Saved entries:

_ _ _ _

-- ==== Sys2Proof/Laws/PerInstr.lean ====
section
/-! SUPPORT. The family TableBits: the encoding of every instruction has the fixed bits its row of spec/opcode_table.json gives
it, and each of its operands in the bits the row names. -/

namespace Sys2Proof.Laws.TableBits

/-- A row of spec/opcode_table.json: its mask, its match, and for each field its lowest bit, its width and the operand. -/
structure Row where
  mask : Word
  bits : Word
  fields : List (Nat × Nat × Nat)
  deriving DecidableEq, Repr

/-- The row of an instruction (spec/opcode_table.json, "mask", "match", "fields"). -/
def row : Instr → Row
  | .add rd rs rt => ⟨0xFC0007FF, 0x00000020, [(21, 5, rs.toNat), (16, 5, rt.toNat), (11, 5, rd.toNat)]⟩
  | .addu rd rs rt => ⟨0xFC0007FF, 0x00000021, [(21, 5, rs.toNat), (16, 5, rt.toNat), (11, 5, rd.toNat)]⟩
  | .sub rd rs rt => ⟨0xFC0007FF, 0x00000022, [(21, 5, rs.toNat), (16, 5, rt.toNat), (11, 5, rd.toNat)]⟩
  | .subu rd rs rt => ⟨0xFC0007FF, 0x00000023, [(21, 5, rs.toNat), (16, 5, rt.toNat), (11, 5, rd.toNat)]⟩
  | .and rd rs rt => ⟨0xFC0007FF, 0x00000024, [(21, 5, rs.toNat), (16, 5, rt.toNat), (11, 5, rd.toNat)]⟩
  | .or rd rs rt => ⟨0xFC0007FF, 0x00000025, [(21, 5, rs.toNat), (16, 5, rt.toNat), (11, 5, rd.toNat)]⟩
  | .xor rd rs rt => ⟨0xFC0007FF, 0x00000026, [(21, 5, rs.toNat), (16, 5, rt.toNat), (11, 5, rd.toNat)]⟩
  | .nor rd rs rt => ⟨0xFC0007FF, 0x00000027, [(21, 5, rs.toNat), (16, 5, rt.toNat), (11, 5, rd.toNat)]⟩
  | .slt rd rs rt => ⟨0xFC0007FF, 0x0000002A, [(21, 5, rs.toNat), (16, 5, rt.toNat), (11, 5, rd.toNat)]⟩
  | .sltu rd rs rt => ⟨0xFC0007FF, 0x0000002B, [(21, 5, rs.toNat), (16, 5, rt.toNat), (11, 5, rd.toNat)]⟩
  | .sll rd rt shamt => ⟨0xFFE0003F, 0x00000000, [(16, 5, rt.toNat), (11, 5, rd.toNat), (6, 5, shamt.toNat)]⟩
  | .srl rd rt shamt => ⟨0xFFE0003F, 0x00000002, [(16, 5, rt.toNat), (11, 5, rd.toNat), (6, 5, shamt.toNat)]⟩
  | .sra rd rt shamt => ⟨0xFFE0003F, 0x00000003, [(16, 5, rt.toNat), (11, 5, rd.toNat), (6, 5, shamt.toNat)]⟩
  | .sllv rd rt rs => ⟨0xFC0007FF, 0x00000004, [(21, 5, rs.toNat), (16, 5, rt.toNat), (11, 5, rd.toNat)]⟩
  | .srlv rd rt rs => ⟨0xFC0007FF, 0x00000006, [(21, 5, rs.toNat), (16, 5, rt.toNat), (11, 5, rd.toNat)]⟩
  | .srav rd rt rs => ⟨0xFC0007FF, 0x00000007, [(21, 5, rs.toNat), (16, 5, rt.toNat), (11, 5, rd.toNat)]⟩
  | .addi rt rs imm => ⟨0xFC000000, 0x20000000, [(21, 5, rs.toNat), (16, 5, rt.toNat), (0, 16, imm.toNat)]⟩
  | .addiu rt rs imm => ⟨0xFC000000, 0x24000000, [(21, 5, rs.toNat), (16, 5, rt.toNat), (0, 16, imm.toNat)]⟩
  | .slti rt rs imm => ⟨0xFC000000, 0x28000000, [(21, 5, rs.toNat), (16, 5, rt.toNat), (0, 16, imm.toNat)]⟩
  | .sltiu rt rs imm => ⟨0xFC000000, 0x2C000000, [(21, 5, rs.toNat), (16, 5, rt.toNat), (0, 16, imm.toNat)]⟩
  | .andi rt rs imm => ⟨0xFC000000, 0x30000000, [(21, 5, rs.toNat), (16, 5, rt.toNat), (0, 16, imm.toNat)]⟩
  | .ori rt rs imm => ⟨0xFC000000, 0x34000000, [(21, 5, rs.toNat), (16, 5, rt.toNat), (0, 16, imm.toNat)]⟩
  | .xori rt rs imm => ⟨0xFC000000, 0x38000000, [(21, 5, rs.toNat), (16, 5, rt.toNat), (0, 16, imm.toNat)]⟩
  | .lui rt imm => ⟨0xFFE00000, 0x3C000000, [(16, 5, rt.toNat), (0, 16, imm.toNat)]⟩
  | .mult rs rt => ⟨0xFC00FFFF, 0x00000018, [(21, 5, rs.toNat), (16, 5, rt.toNat)]⟩
  | .multu rs rt => ⟨0xFC00FFFF, 0x00000019, [(21, 5, rs.toNat), (16, 5, rt.toNat)]⟩
  | .div rs rt => ⟨0xFC00FFFF, 0x0000001A, [(21, 5, rs.toNat), (16, 5, rt.toNat)]⟩
  | .divu rs rt => ⟨0xFC00FFFF, 0x0000001B, [(21, 5, rs.toNat), (16, 5, rt.toNat)]⟩
  | .mfhi rd => ⟨0xFFFF07FF, 0x00000010, [(11, 5, rd.toNat)]⟩
  | .mflo rd => ⟨0xFFFF07FF, 0x00000012, [(11, 5, rd.toNat)]⟩
  | .mthi rs => ⟨0xFC1FFFFF, 0x00000011, [(21, 5, rs.toNat)]⟩
  | .mtlo rs => ⟨0xFC1FFFFF, 0x00000013, [(21, 5, rs.toNat)]⟩
  | .lb rt imm rs => ⟨0xFC000000, 0x80000000, [(21, 5, rs.toNat), (16, 5, rt.toNat), (0, 16, imm.toNat)]⟩
  | .lbu rt imm rs => ⟨0xFC000000, 0x90000000, [(21, 5, rs.toNat), (16, 5, rt.toNat), (0, 16, imm.toNat)]⟩
  | .lh rt imm rs => ⟨0xFC000000, 0x84000000, [(21, 5, rs.toNat), (16, 5, rt.toNat), (0, 16, imm.toNat)]⟩
  | .lhu rt imm rs => ⟨0xFC000000, 0x94000000, [(21, 5, rs.toNat), (16, 5, rt.toNat), (0, 16, imm.toNat)]⟩
  | .lw rt imm rs => ⟨0xFC000000, 0x8C000000, [(21, 5, rs.toNat), (16, 5, rt.toNat), (0, 16, imm.toNat)]⟩
  | .sb rt imm rs => ⟨0xFC000000, 0xA0000000, [(21, 5, rs.toNat), (16, 5, rt.toNat), (0, 16, imm.toNat)]⟩
  | .sh rt imm rs => ⟨0xFC000000, 0xA4000000, [(21, 5, rs.toNat), (16, 5, rt.toNat), (0, 16, imm.toNat)]⟩
  | .sw rt imm rs => ⟨0xFC000000, 0xAC000000, [(21, 5, rs.toNat), (16, 5, rt.toNat), (0, 16, imm.toNat)]⟩
  | .beq rs rt imm => ⟨0xFC000000, 0x10000000, [(21, 5, rs.toNat), (16, 5, rt.toNat), (0, 16, imm.toNat)]⟩
  | .bne rs rt imm => ⟨0xFC000000, 0x14000000, [(21, 5, rs.toNat), (16, 5, rt.toNat), (0, 16, imm.toNat)]⟩
  | .blez rs imm => ⟨0xFC1F0000, 0x18000000, [(21, 5, rs.toNat), (0, 16, imm.toNat)]⟩
  | .bgtz rs imm => ⟨0xFC1F0000, 0x1C000000, [(21, 5, rs.toNat), (0, 16, imm.toNat)]⟩
  | .bltz rs imm => ⟨0xFC1F0000, 0x04000000, [(21, 5, rs.toNat), (0, 16, imm.toNat)]⟩
  | .bgez rs imm => ⟨0xFC1F0000, 0x04010000, [(21, 5, rs.toNat), (0, 16, imm.toNat)]⟩
  | .bltzal rs imm => ⟨0xFC1F0000, 0x04100000, [(21, 5, rs.toNat), (0, 16, imm.toNat)]⟩
  | .bgezal rs imm => ⟨0xFC1F0000, 0x04110000, [(21, 5, rs.toNat), (0, 16, imm.toNat)]⟩
  | .j target => ⟨0xFC000000, 0x08000000, [(0, 26, target.toNat)]⟩
  | .jal target => ⟨0xFC000000, 0x0C000000, [(0, 26, target.toNat)]⟩
  | .jr rs => ⟨0xFC1FFFFF, 0x00000008, [(21, 5, rs.toNat)]⟩
  | .jalr rd rs => ⟨0xFC1F07FF, 0x00000009, [(21, 5, rs.toNat), (11, 5, rd.toNat)]⟩
  | .addS fd fs ft => ⟨0xFFE0003F, 0x46000000, [(16, 5, ft.toNat), (11, 5, fs.toNat), (6, 5, fd.toNat)]⟩
  | .addD fd fs ft => ⟨0xFFE0003F, 0x46200000, [(16, 5, ft.toNat), (11, 5, fs.toNat), (6, 5, fd.toNat)]⟩
  | .subS fd fs ft => ⟨0xFFE0003F, 0x46000001, [(16, 5, ft.toNat), (11, 5, fs.toNat), (6, 5, fd.toNat)]⟩
  | .subD fd fs ft => ⟨0xFFE0003F, 0x46200001, [(16, 5, ft.toNat), (11, 5, fs.toNat), (6, 5, fd.toNat)]⟩
  | .mulS fd fs ft => ⟨0xFFE0003F, 0x46000002, [(16, 5, ft.toNat), (11, 5, fs.toNat), (6, 5, fd.toNat)]⟩
  | .mulD fd fs ft => ⟨0xFFE0003F, 0x46200002, [(16, 5, ft.toNat), (11, 5, fs.toNat), (6, 5, fd.toNat)]⟩
  | .divS fd fs ft => ⟨0xFFE0003F, 0x46000003, [(16, 5, ft.toNat), (11, 5, fs.toNat), (6, 5, fd.toNat)]⟩
  | .divD fd fs ft => ⟨0xFFE0003F, 0x46200003, [(16, 5, ft.toNat), (11, 5, fs.toNat), (6, 5, fd.toNat)]⟩
  | .absS fd fs => ⟨0xFFFF003F, 0x46000005, [(11, 5, fs.toNat), (6, 5, fd.toNat)]⟩
  | .absD fd fs => ⟨0xFFFF003F, 0x46200005, [(11, 5, fs.toNat), (6, 5, fd.toNat)]⟩
  | .negS fd fs => ⟨0xFFFF003F, 0x46000007, [(11, 5, fs.toNat), (6, 5, fd.toNat)]⟩
  | .negD fd fs => ⟨0xFFFF003F, 0x46200007, [(11, 5, fs.toNat), (6, 5, fd.toNat)]⟩
  | .movS fd fs => ⟨0xFFFF003F, 0x46000006, [(11, 5, fs.toNat), (6, 5, fd.toNat)]⟩
  | .movD fd fs => ⟨0xFFFF003F, 0x46200006, [(11, 5, fs.toNat), (6, 5, fd.toNat)]⟩
  | .cvtSD fd fs => ⟨0xFFFF003F, 0x46200020, [(11, 5, fs.toNat), (6, 5, fd.toNat)]⟩
  | .cvtSW fd fs => ⟨0xFFFF003F, 0x46800020, [(11, 5, fs.toNat), (6, 5, fd.toNat)]⟩
  | .cvtDS fd fs => ⟨0xFFFF003F, 0x46000021, [(11, 5, fs.toNat), (6, 5, fd.toNat)]⟩
  | .cvtDW fd fs => ⟨0xFFFF003F, 0x46800021, [(11, 5, fs.toNat), (6, 5, fd.toNat)]⟩
  | .cvtWS fd fs => ⟨0xFFFF003F, 0x46000024, [(11, 5, fs.toNat), (6, 5, fd.toNat)]⟩
  | .cvtWD fd fs => ⟨0xFFFF003F, 0x46200024, [(11, 5, fs.toNat), (6, 5, fd.toNat)]⟩
  | .cFS fs ft => ⟨0xFFE007FF, 0x46000030, [(16, 5, ft.toNat), (11, 5, fs.toNat)]⟩
  | .cUnS fs ft => ⟨0xFFE007FF, 0x46000031, [(16, 5, ft.toNat), (11, 5, fs.toNat)]⟩
  | .cEqS fs ft => ⟨0xFFE007FF, 0x46000032, [(16, 5, ft.toNat), (11, 5, fs.toNat)]⟩
  | .cUeqS fs ft => ⟨0xFFE007FF, 0x46000033, [(16, 5, ft.toNat), (11, 5, fs.toNat)]⟩
  | .cOltS fs ft => ⟨0xFFE007FF, 0x46000034, [(16, 5, ft.toNat), (11, 5, fs.toNat)]⟩
  | .cUltS fs ft => ⟨0xFFE007FF, 0x46000035, [(16, 5, ft.toNat), (11, 5, fs.toNat)]⟩
  | .cOleS fs ft => ⟨0xFFE007FF, 0x46000036, [(16, 5, ft.toNat), (11, 5, fs.toNat)]⟩
  | .cUleS fs ft => ⟨0xFFE007FF, 0x46000037, [(16, 5, ft.toNat), (11, 5, fs.toNat)]⟩
  | .cSfS fs ft => ⟨0xFFE007FF, 0x46000038, [(16, 5, ft.toNat), (11, 5, fs.toNat)]⟩
  | .cNgleS fs ft => ⟨0xFFE007FF, 0x46000039, [(16, 5, ft.toNat), (11, 5, fs.toNat)]⟩
  | .cSeqS fs ft => ⟨0xFFE007FF, 0x4600003A, [(16, 5, ft.toNat), (11, 5, fs.toNat)]⟩
  | .cNglS fs ft => ⟨0xFFE007FF, 0x4600003B, [(16, 5, ft.toNat), (11, 5, fs.toNat)]⟩
  | .cLtS fs ft => ⟨0xFFE007FF, 0x4600003C, [(16, 5, ft.toNat), (11, 5, fs.toNat)]⟩
  | .cNgeS fs ft => ⟨0xFFE007FF, 0x4600003D, [(16, 5, ft.toNat), (11, 5, fs.toNat)]⟩
  | .cLeS fs ft => ⟨0xFFE007FF, 0x4600003E, [(16, 5, ft.toNat), (11, 5, fs.toNat)]⟩
  | .cNgtS fs ft => ⟨0xFFE007FF, 0x4600003F, [(16, 5, ft.toNat), (11, 5, fs.toNat)]⟩
  | .cFD fs ft => ⟨0xFFE007FF, 0x46200030, [(16, 5, ft.toNat), (11, 5, fs.toNat)]⟩
  | .cUnD fs ft => ⟨0xFFE007FF, 0x46200031, [(16, 5, ft.toNat), (11, 5, fs.toNat)]⟩
  | .cEqD fs ft => ⟨0xFFE007FF, 0x46200032, [(16, 5, ft.toNat), (11, 5, fs.toNat)]⟩
  | .cUeqD fs ft => ⟨0xFFE007FF, 0x46200033, [(16, 5, ft.toNat), (11, 5, fs.toNat)]⟩
  | .cOltD fs ft => ⟨0xFFE007FF, 0x46200034, [(16, 5, ft.toNat), (11, 5, fs.toNat)]⟩
  | .cUltD fs ft => ⟨0xFFE007FF, 0x46200035, [(16, 5, ft.toNat), (11, 5, fs.toNat)]⟩
  | .cOleD fs ft => ⟨0xFFE007FF, 0x46200036, [(16, 5, ft.toNat), (11, 5, fs.toNat)]⟩
  | .cUleD fs ft => ⟨0xFFE007FF, 0x46200037, [(16, 5, ft.toNat), (11, 5, fs.toNat)]⟩
  | .cSfD fs ft => ⟨0xFFE007FF, 0x46200038, [(16, 5, ft.toNat), (11, 5, fs.toNat)]⟩
  | .cNgleD fs ft => ⟨0xFFE007FF, 0x46200039, [(16, 5, ft.toNat), (11, 5, fs.toNat)]⟩
  | .cSeqD fs ft => ⟨0xFFE007FF, 0x4620003A, [(16, 5, ft.toNat), (11, 5, fs.toNat)]⟩
  | .cNglD fs ft => ⟨0xFFE007FF, 0x4620003B, [(16, 5, ft.toNat), (11, 5, fs.toNat)]⟩
  | .cLtD fs ft => ⟨0xFFE007FF, 0x4620003C, [(16, 5, ft.toNat), (11, 5, fs.toNat)]⟩
  | .cNgeD fs ft => ⟨0xFFE007FF, 0x4620003D, [(16, 5, ft.toNat), (11, 5, fs.toNat)]⟩
  | .cLeD fs ft => ⟨0xFFE007FF, 0x4620003E, [(16, 5, ft.toNat), (11, 5, fs.toNat)]⟩
  | .cNgtD fs ft => ⟨0xFFE007FF, 0x4620003F, [(16, 5, ft.toNat), (11, 5, fs.toNat)]⟩
  | .lwc1 ft imm rs => ⟨0xFC000000, 0xC4000000, [(21, 5, rs.toNat), (16, 5, ft.toNat), (0, 16, imm.toNat)]⟩
  | .swc1 ft imm rs => ⟨0xFC000000, 0xE4000000, [(21, 5, rs.toNat), (16, 5, ft.toNat), (0, 16, imm.toNat)]⟩
  | .mfc1 rt fs => ⟨0xFFE007FF, 0x44000000, [(16, 5, rt.toNat), (11, 5, fs.toNat)]⟩
  | .mtc1 rt fs => ⟨0xFFE007FF, 0x44800000, [(16, 5, rt.toNat), (11, 5, fs.toNat)]⟩
  | .bc1t imm => ⟨0xFFFF0000, 0x45010000, [(0, 16, imm.toNat)]⟩
  | .bc1f imm => ⟨0xFFFF0000, 0x45000000, [(0, 16, imm.toNat)]⟩
  | .syscall code => ⟨0xFC00003F, 0x0000000C, [(6, 20, code.toNat)]⟩
  | .brk code => ⟨0xFC00003F, 0x0000000D, [(6, 20, code.toNat)]⟩
  | .mfc0 rt rd => ⟨0xFFE007FF, 0x40000000, [(16, 5, rt.toNat), (11, 5, rd.toNat)]⟩
  | .mtc0 rt rd => ⟨0xFFE007FF, 0x40800000, [(16, 5, rt.toNat), (11, 5, rd.toNat)]⟩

_ _ _ _

TASK OBJECTIVE: Locate the word "target" in the entries, and copy every line where it is found.

TASK OUTPUT:
  | .j target => ⟨0xFC000000, 0x08000000, [(0, 26, target.toNat)]⟩
  | .jal target => ⟨0xFC000000, 0x0C000000, [(0, 26, target.toNat)]⟩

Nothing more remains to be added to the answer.